(Collected data)
- Opening Delimiter -
-- ==== Sys2Proof/Machine/Operands.lean ====
section
/-! DEFINITION. What the commands compute from their operands and from the bytes they read: pure functions on bytes and
integers (R92 to R95, R170, R184, R197 to R202, R212, R213). -/

namespace Sys2Proof.Machine

/-- The lifecycle state in which a command is permitted (R231). -/
def gate : Instr → Lifecycle
  | .openDev _ => .unopened
  | .close => .opened
  | .enable => .opened
  | .disable => .opened
  | .setup => .opened
  | .select _ => .opened
  | .setPulse => .opened
  | .setVco => .opened
  | .setAtten _ => .opened
  | .readTemp _ => .opened
  | .enableDebug _ => .opened

/-- Revision normalisation, total over the 256 codes; `none` is InvalidRevision (R92, R131). -/
def normalise (revch : Byte) : Option BoardRev :=
  if revch = 0x00#8 ∨ revch = 0x45#8 ∨ revch = 0x65#8 then some .e
  else if revch = 0x44#8 ∨ revch = 0x64#8 then some .d
  else none

/-- The mode primitive's edit of `OUT1`: pulse sets 0x40 and clears 0x08, VCO clears 0x40 and sets 0x08 (R170). -/
def modeEdit (pulseOn : Bool) (old : Byte) : Byte :=
  if pulseOn then (old ||| 0x40#8) &&& 0xF7#8 else (old &&& 0xBF#8) ||| 0x08#8

/-- The bits revision E forces high before any further edit (R183). -/
def forceE (b : Byte) : Byte := b ||| 0x0C#8

/-- The edit table of SELECT, `OUT0`'s column (R184). -/
def editV0 : BoardRev → Channel → Byte → Byte
  | .d, .coax, a => a &&& 0xFD#8
  | .d, .fiber0, a => a &&& 0xFD#8
  | .d, .fiber1, a => a ||| 0x02#8
  | .d, .none, a => a &&& 0xFD#8
  | .e, .coax, a => a &&& 0xFD#8
  | .e, .fiber0, a => a ||| 0x02#8
  | .e, .fiber1, a => a ||| 0x02#8
  | .e, .none, a => a &&& 0xFD#8

/-- The edit table of SELECT, `OUT1`'s column; on revision E it is applied to the forced value (R184). -/
def editV1 : BoardRev → Channel → Byte → Byte
  | .d, .coax, b => b &&& 0x7F#8
  | .d, .fiber0, b => b ||| 0x80#8
  | .d, .fiber1, b => b ||| 0x20#8
  | .d, .none, b => (b &&& 0x7F#8) &&& 0xDF#8
  | .e, .coax, b => b &&& 0x7F#8
  | .e, .fiber0, b => (b &&& 0x2F#8) &&& 0xFB#8
  | .e, .fiber1, b => (b &&& 0x2F#8) &&& 0xFB#8
  | .e, .none, b => (b &&& 0x7F#8) &&& 0xDF#8

/-- `LVL`: the level clamped to 0..63, silently (R197). -/
def clampLevel (level : Int) : BitVec 6 :=
  BitVec.ofInt 6 (if level < 0 then 0 else if Config.attenMax < level then Config.attenMax else level)

/-- `C = 63 - LVL` (R198). -/
def complementLevel (lvl : BitVec 6) : BitVec 6 := 63#6 - lvl

/-- `rev6(C)[k] = C[5 - k]` (R199). -/
def rev6 (c : BitVec 6) : BitVec 6 :=
  BitVec.ofBool (c.getLsbD 0) ++ (BitVec.ofBool (c.getLsbD 1) ++ (BitVec.ofBool (c.getLsbD 2) ++
    (BitVec.ofBool (c.getLsbD 3) ++ (BitVec.ofBool (c.getLsbD 4) ++ BitVec.ofBool (c.getLsbD 5)))))

/-- The byte SET_ATTEN sends: the switch bit kept, `R` in bits 7:2 (R197, R200). -/
def mergeAtten (a : Byte) (r : BitVec 6) : Byte := (a &&& 0x02#8) ||| ((r.setWidth 8) <<< 2)

/-- The load-enable bit of `OUT0` (R105). -/
def loadEnable : Byte := 0x01#8

/-- The decoded temperature, 1/16 degree C per unit: `sext_13` of the sign bit, the integer nibble and the fractional
byte (R111, R213). -/
def decodeTemp (b0 b1 : Byte) : Word :=
  BitVec.signExtend 32 (BitVec.ofBool (b0.getLsbD 4) ++ (b0.extractLsb' 0 4 ++ b1))

end Sys2Proof.Machine
end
- Closing Delimiter -
Assignment: Copy out each line of the data in which the word "BitVec" appears.

Output below:
def clampLevel (level : Int) : BitVec 6 :=
  BitVec.ofInt 6 (if level < 0 then 0 else if Config.attenMax < level then Config.attenMax else level)
def complementLevel (lvl : BitVec 6) : BitVec 6 := 63#6 - lvl
def rev6 (c : BitVec 6) : BitVec 6 :=
  BitVec.ofBool (c.getLsbD 0) ++ (BitVec.ofBool (c.getLsbD 1) ++ (BitVec.ofBool (c.getLsbD 2) ++
    (BitVec.ofBool (c.getLsbD 3) ++ (BitVec.ofBool (c.getLsbD 4) ++ BitVec.ofBool (c.getLsbD 5)))))
def mergeAtten (a : Byte) (r : BitVec 6) : Byte := (a &&& 0x02#8) ||| ((r.setWidth 8) <<< 2)
  BitVec.signExtend 32 (BitVec.ofBool (b0.getLsbD 4) ++ (b0.extractLsb' 0 4 ++ b1))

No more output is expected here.